A convex refracting surface of radius of curvature `20 cm` separates two media of refractive indices `4//3 and 1.60`. An object is placed in the first medium `(mu = 4//3)` at a distance of `200 cm` from the refracting surface. Calculate the position of image formed.

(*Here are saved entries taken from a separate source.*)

-- ==== Sys2Proof/Laws/Run.lean ====
section
/-! SUPPORT. Runs of several steps. -/

namespace Sys2Proof.Machine

@[simp] theorem run_zero (s : State) : Sys2Proof.core.run 0 s = .next s := rfl

/-- A run whose first step is known. -/
theorem run_succ_of_next {s t : State} (n : Nat) (h : step s = .next t) :
    Sys2Proof.core.run (n + 1) s = Sys2Proof.core.run n t := by
  have h' : Sys2Proof.core.step s = .next t := h
  simp only [Host.Core.run, h']

/-- A run of `m + n` steps whose first `m` are known. -/
theorem run_add_of_next {s t : State} {m : Nat} (n : Nat) (h : Sys2Proof.core.run m s = .next t) :
    Sys2Proof.core.run (m + n) s = Sys2Proof.core.run n t := by
  induction m generalizing s with
  | zero =>
    cases h
    rw [Nat.zero_add]
  | succ m ih =>
    rw [Nat.add_right_comm]
    simp only [Host.Core.run] at h ⊢
    split at h
    · next u hu => simpa only [hu] using ih h
    · cases h
    · cases h

/-- Two states with the same first step run alike. -/
theorem run_succ_congr {s s' : State} (n : Nat) (h : step s = step s') :
    Sys2Proof.core.run (n + 1) s = Sys2Proof.core.run (n + 1) s' := by
  have h' : Sys2Proof.core.step s = Sys2Proof.core.step s' := h
  simp only [Host.Core.run, h']

/-- A sample in a session that decodes. -/
theorem step_of_decoding {s : State} {d : Bool} {acts : List HostAct} (hs : s.started = true)
    (hf : s.fatal = false) (h : s.host = .sample d :: acts) :
    ∃ u, step s = .next (finishTick d s.sidx u) ∧
      ClassifyEffect (s.edge d) { s with host := acts } u := by
  rw [step_of_sample h hs]
  exact tick_cases (s := { s with host := acts }) d hf

/-- A sample in a FATAL session: nothing but the host's list changes (rule R243). -/
theorem step_of_fatal {s : State} {d : Bool} {acts : List HostAct} (hs : s.started = true)
    (hf : s.fatal = true) (h : s.host = .sample d :: acts) : step s = .next { s with host := acts } := by
  rw [step_of_sample h hs]
  exact tick_of_fatal d hf

end Sys2Proof.Machine
end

To solve the problem of finding the position of the image formed by a convex refracting surface separating two media with different refractive indices, we can use the lens maker's formula for refraction at a spherical surface. Here's a step-by-step solution: ### Step 1: Identify the given values - Radius of curvature (R) = +20 cm (positive for a convex surface) - Refractive index of the first medium (μ1) = 4/3 ≈ 1.33 - Refractive index of the second medium (μ2) = 1.60 - Object distance (U) = -200 cm (negative as per the sign convention) ### Step 2: Use the refraction formula The formula for refraction at a spherical surface is given by: \[ \frac{\mu_2 - \mu_1}{R} = \frac{\mu_2}{V} - \frac{\mu_1}{U} \] Where: - \( V \) = image distance (what we want to find) - \( U \) = object distance (given as -200 cm) - \( R \) = radius of curvature (given as +20 cm) ### Step 3: Substitute the values into the formula Substituting the known values into the formula: \[ \frac{1.60 - \frac{4}{3}}{20} = \frac{1.60}{V} - \frac{\frac{4}{3}}{-200} \] ### Step 4: Simplify the left-hand side First, calculate \( \mu_2 - \mu_1 \): \[ 1.60 - \frac{4}{3} = 1.60 - 1.33 = 0.27 \] Now, substituting this back into the left-hand side: \[ \frac{0.27}{20} = \frac{1.60}{V} + \frac{\frac{4}{3}}{200} \] Calculating \( \frac{0.27}{20} \): \[ \frac{0.27}{20} = 0.0135 \] ### Step 5: Simplify the right-hand side Now calculate \( \frac{\frac{4}{3}}{200} \): \[ \frac{4}{3 \times 200} = \frac{4}{600} = \frac{1}{150} \approx 0.00667 \] ### Step 6: Set up the equation Now we have: \[ 0.0135 = \frac{1.60}{V} + 0.00667 \] ### Step 7: Isolate \( \frac{1.60}{V} \) Subtract \( 0.00667 \) from both sides: \[ 0.0135 - 0.00667 = \frac{1.60}{V} \] Calculating the left-hand side: \[ 0.0135 - 0.00667 = 0.00683 \] Now we have: \[ \frac{1.60}{V} = 0.00683 \] ### Step 8: Solve for \( V \) Now, solve for \( V \): \[ V = \frac{1.60}{0.00683} \approx 234.15 \text{ cm} \] ### Step 9: Conclusion The position of the image formed is approximately \( 234.15 \) cm from the refracting surface in the denser medium.